Every line below between the line holding "construction (R5, R150)." and the line holding "an OR. The document", inclusive, should be repeated exactly, and all other lines omitted.

(Stored data)
_____
-- ==== Sys2Proof/Syntax.lean ====
section
/-! DEFINITION. What can be asked of the hardware: the eight opcodes of the ALU (spec/30_encoding.md), the eighteen
components (spec/00_scope.md R2), their named ports (spec/10_state.md R24 to R29) and the `run` call of the
integer-valued interface (R24, spec/60_exceptions.md R131). -/

namespace Sys2Proof

/-- The instruction of the ALU: one constructor for each row of spec/opcode_table.json (R48). The operands are not
encoded (R45): they are on the ports `A` and `B`. `ign` is the field of bits 7:3 of format OPB (R43), connected to
nothing (R50); it is kept so that an opcode byte and an instruction determine each other. -/
inductive Instr where
  /-- `opc` = 0: bitwise OR (R112). -/
  | or (ign : BitVec 5)
  /-- `opc` = 1: N-lane complement of the AND (R113). -/
  | nand (ign : BitVec 5)
  /-- `opc` = 2: N-lane complement of the OR (R114). -/
  | nor (ign : BitVec 5)
  /-- `opc` = 3: bitwise AND (R115). -/
  | and (ign : BitVec 5)
  /-- `opc` = 4: sum modulo 2^N, carry-in 0 (R116). -/
  | add (ign : BitVec 5)
  /-- `opc` = 5: difference modulo 2^N (R117). -/
  | sub (ign : BitVec 5)
  /-- `opc` = 6: product modulo 2^N (R118). -/
  | mul (ign : BitVec 5)
  /-- `opc` = 7: the reserved slot, result 0 (R119). -/
  | rsvd7 (ign : BitVec 5)
  deriving DecidableEq, Repr

/-- The names of the ports of R25 to R29, inputs and outputs together. They are also the field names of the `run`
mappings (R24). -/
inductive PortName where
  | A | B | C | S | op | W | BITS | IDX | Y | SUM | CARRY | EN
  deriving DecidableEq, Repr

/-- The type of a port (R24 to R29). -/
inductive PortType where
  /-- A Word of the given width. -/
  | word (n : Nat)
  /-- One Bit. -/
  | bit
  /-- A BitVector of the given length. -/
  | bits (n : Nat)
  deriving DecidableEq, Repr

/-- What a field of a `run` mapping can hold: "either a single fixed-width integer or an ordered bit sequence"
(R24), both unconstrained (R131). -/
inductive FieldValue where
  | int (v : Int)
  | bits (l : List Int)
  deriving DecidableEq, Repr

/-- A `run` mapping from field names to values (R24). The value of a name is that of its first entry. -/
abbrev Fields := List (PortName × FieldValue)

/-- An instance of a component: exactly the eighteen of R2, each with the width fixed at its construction (R5, R150).
A gate exists at every lane count `w`, its Bit form being `w = 1` (R25, R55). -/
inductive Component where
  | not (w : Nat) | nand (w : Nat) | and (w : Nat) | or (w : Nat) | nor (w : Nat) | xor (w : Nat) | xnor (w : Nat)
  | splitter (width : Nat) | hub (width : Nat)
  | decoder (width : Nat) | switch (n : Nat)
  | halfAdder | fullAdder | adder (n : Nat)
  | negator (n : Nat) | subtractor (n : Nat) | multiplier (n : Nat)
  | alu (n : Nat)
  deriving DecidableEq, Repr

/-- One `run(inputs)` call of the integer-valued interface, as the environment presents it (R24, R131). -/
structure Call where
  component : Component
  inputs : Fields
  deriving DecidableEq, Repr

end Sys2Proof
end

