-- ==== Sys2Proof/Machine/AdderLayer.lean ====
section
/-! DEFINITION. The Adder Layer (spec/43_adder.md): HalfAdder, FullAdder and the ripple-carry Adder, as wired. -/

namespace Sys2Proof.Machine

open Sys2Proof

/-- HalfAdder: sum = XOR(A, B), carry = AND(A, B) (R78). -/
def halfAdder (A B : Bit) : SumCarry 1 := { SUM := xorGate A B, CARRY := andGate A B }

/-- FullAdder: two chained HalfAdders, `A` and `B` into the first and the carry-in into the second, the carries merged by
an OR. The document insists on this netlist (R79, conflict C8). -/
def fullAdder (A B C : Bit) : SumCarry 1 :=
  let h0 := halfAdder A B
  let h1 := halfAdder h0.SUM C
  { SUM := h1.SUM, CARRY := orGate h0.CARRY h1.CARRY }

/-- The carry `c[i]` of the ripple: `c[0]` is the carry-in, `c[i+1]` the carry-out of position `i` (R83). -/
def carryAt {n : Nat} (a b : BitVector n) (C : Bit) : Nat → Bit
  | 0 => C
  | i + 1 => (fullAdder (elem a i) (elem b i) (carryAt a b C i)).CARRY

/-- Adder(n): the operands split, one FullAdder per position with the carry rippling from bit 0 up, the sum recombined by
the Hub; `CARRY` is the carry-out of the most-significant position (R83, R85, R86). -/
def adder {n : Nat} (A B : Word n) (C : Bit) : SumCarry n :=
  let a := splitter A
  let b := splitter B
  { SUM := hub (Vector.ofFn fun i : Fin n => (fullAdder (elem a i.val) (elem b i.val) (carryAt a b C i.val)).SUM)
    CARRY := carryAt a b C n }

end Sys2Proof.Machine
end

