/-- R63, the complete truth tables on Bits, entry by entry and as the table `gateAlgebra` row by row, and each structural
definition equal to its closed form at every width. -/
def Obligations.GatesMatchTruthTables : Prop :=
  gateAlgebra = [gateRow 0 0, gateRow 0 1, gateRow 1 0, gateRow 1 1] ∧
  notAlgebra = [(0, notGate 0), (1, notGate 1)] ∧
  (notGate (0 : Bit) = 1 ∧ notGate (1 : Bit) = 0) ∧
  (nandGate (0 : Bit) 0 = 1 ∧ nandGate (0 : Bit) 1 = 1 ∧ nandGate (1 : Bit) 0 = 1 ∧ nandGate (1 : Bit) 1 = 0) ∧
  (andGate (0 : Bit) 0 = 0 ∧ andGate (0 : Bit) 1 = 0 ∧ andGate (1 : Bit) 0 = 0 ∧ andGate (1 : Bit) 1 = 1) ∧
  (orGate (0 : Bit) 0 = 0 ∧ orGate (0 : Bit) 1 = 1 ∧ orGate (1 : Bit) 0 = 1 ∧ orGate (1 : Bit) 1 = 1) ∧
  (norGate (0 : Bit) 0 = 1 ∧ norGate (0 : Bit) 1 = 0 ∧ norGate (1 : Bit) 0 = 0 ∧ norGate (1 : Bit) 1 = 0) ∧
  (xorGate (0 : Bit) 0 = 0 ∧ xorGate (0 : Bit) 1 = 1 ∧ xorGate (1 : Bit) 0 = 1 ∧ xorGate (1 : Bit) 1 = 0) ∧
  (xnorGate (0 : Bit) 0 = 1 ∧ xnorGate (0 : Bit) 1 = 0 ∧ xnorGate (1 : Bit) 0 = 0 ∧ xnorGate (1 : Bit) 1 = 1) ∧
  (∀ (w : Nat) (A B : Word w),
    (notGate A).toNat = (2 ^ w - 1) - A.toNat ∧ (nandGate A B).toNat = (2 ^ w - 1) - (A &&& B).toNat ∧
    andGate A B = A &&& B ∧ orGate A B = A ||| B ∧ (norGate A B).toNat = (2 ^ w - 1) - (A ||| B).toNat ∧
    xorGate A B = A ^^^ B ∧ (xnorGate A B).toNat = (2 ^ w - 1) - (A ^^^ B).toNat)

/-- The corner cases and the examples of the seven gates (R56 to R62), at every width. -/
def Obligations.GateCornerCases : Prop :=
  (∀ (w : Nat) (A B : Word w),
    (notGate (0 : Word w) = BitVec.allOnes w ∧ notGate (BitVec.allOnes w) = 0 ∧ notGate (notGate A) = A) ∧
    (nandGate A A = notGate A ∧ nandGate A 0 = BitVec.allOnes w ∧ nandGate A (BitVec.allOnes w) = notGate A ∧
      nandGate A B = nandGate B A) ∧
    (andGate A 0 = 0 ∧ andGate A (BitVec.allOnes w) = A ∧ andGate A A = A ∧ andGate A B = andGate B A) ∧
    (orGate A 0 = A ∧ orGate A (BitVec.allOnes w) = BitVec.allOnes w ∧ orGate A A = A ∧ orGate A B = orGate B A ∧
      ∀ C : Word w, orGate (orGate A B) C = orGate A (orGate B C)) ∧
    (norGate A A = notGate A ∧ norGate (0 : Word w) 0 = BitVec.allOnes w ∧ norGate A (BitVec.allOnes w) = 0 ∧
      norGate A B = norGate B A) ∧
    (xorGate A A = 0 ∧ xorGate A 0 = A ∧ xorGate A (BitVec.allOnes w) = notGate A ∧ xorGate A B = xorGate B A ∧
      andGate (andGate (notGate A) B) (andGate (notGate B) A) = 0) ∧
    (xnorGate A A = BitVec.allOnes w ∧ xnorGate A 0 = notGate A ∧ xnorGate A B = xnorGate B A)) ∧
  notGate (200 : Word 8) = 55 ∧ nandGate (200 : Word 8) 45 = 247 ∧ andGate (200 : Word 8) 45 = 8 ∧
  orGate (200 : Word 8) 45 = 237 ∧ norGate (200 : Word 8) 45 = 18 ∧ xorGate (200 : Word 8) 45 = 229 ∧
  xnorGate (200 : Word 8) 45 = 26

/-! ## Bit layout and selectors -/

/-- R69, the round trips at every width, and for an over-wide non-negative integer at the integer-valued interface: the
Splitter's outputs given to the Hub come back as `w mod 2^width`. -/
def Obligations.SplitterHubRoundTrip : Prop :=
  (∀ (n : Nat) (w : Word n), hub (splitter w) = w) ∧ (∀ (n : Nat) (v : BitVector n), splitter (hub v) = v) ∧
  (∀ (n w : Nat), 1 ≤ n → ∃ bits : List Int,
    run (.splitter n) [(.W, .int w)] = .next [(.BITS, .bits bits)] ∧
    run (.hub n) [(.BITS, .bits bits)] = .next [(.W, .int (w % 2 ^ n : Nat))])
_____
ANSWER TO THIS EXERCISE –
/-- An instance of a component: exactly the eighteen of R2, each with the width fixed at its construction (R5, R150).
A gate exists at every lane count `w`, its Bit form being `w = 1` (R25, R55). -/
inductive Component where
  | not (w : Nat) | nand (w : Nat) | and (w : Nat) | or (w : Nat) | nor (w : Nat) | xor (w : Nat) | xnor (w : Nat)
  | splitter (width : Nat) | hub (width : Nat)
  | decoder (width : Nat) | switch (n : Nat)
  | halfAdder | fullAdder | adder (n : Nat)
  | negator (n : Nat) | subtractor (n : Nat) | multiplier (n : Nat)
  | alu (n : Nat)
  deriving DecidableEq, Repr

/-- One `run(inputs)` call of the integer-valued interface, as the environment presents it (R24, R131). -/
structure Call where
  component : Component
  inputs : Fields
  deriving DecidableEq, Repr

end Sys2Proof
end

-- ==== Sys2Proof/Machine/AdderLayer.lean ====
section
/-! DEFINITION. The Adder Layer (spec/43_adder.md): HalfAdder, FullAdder and the ripple-carry Adder, as wired. -/

namespace Sys2Proof.Machine

open Sys2Proof

/-- HalfAdder: sum = XOR(A, B), carry = AND(A, B) (R78). -/
def halfAdder (A B : Bit) : SumCarry 1 := { SUM := xorGate A B, CARRY := andGate A B }

/-- FullAdder: two chained HalfAdders, `A` and `B` into the first and the carry-in into the second, the carries merged by
an OR. The document insists on this netlist (R79, conflict C8). -/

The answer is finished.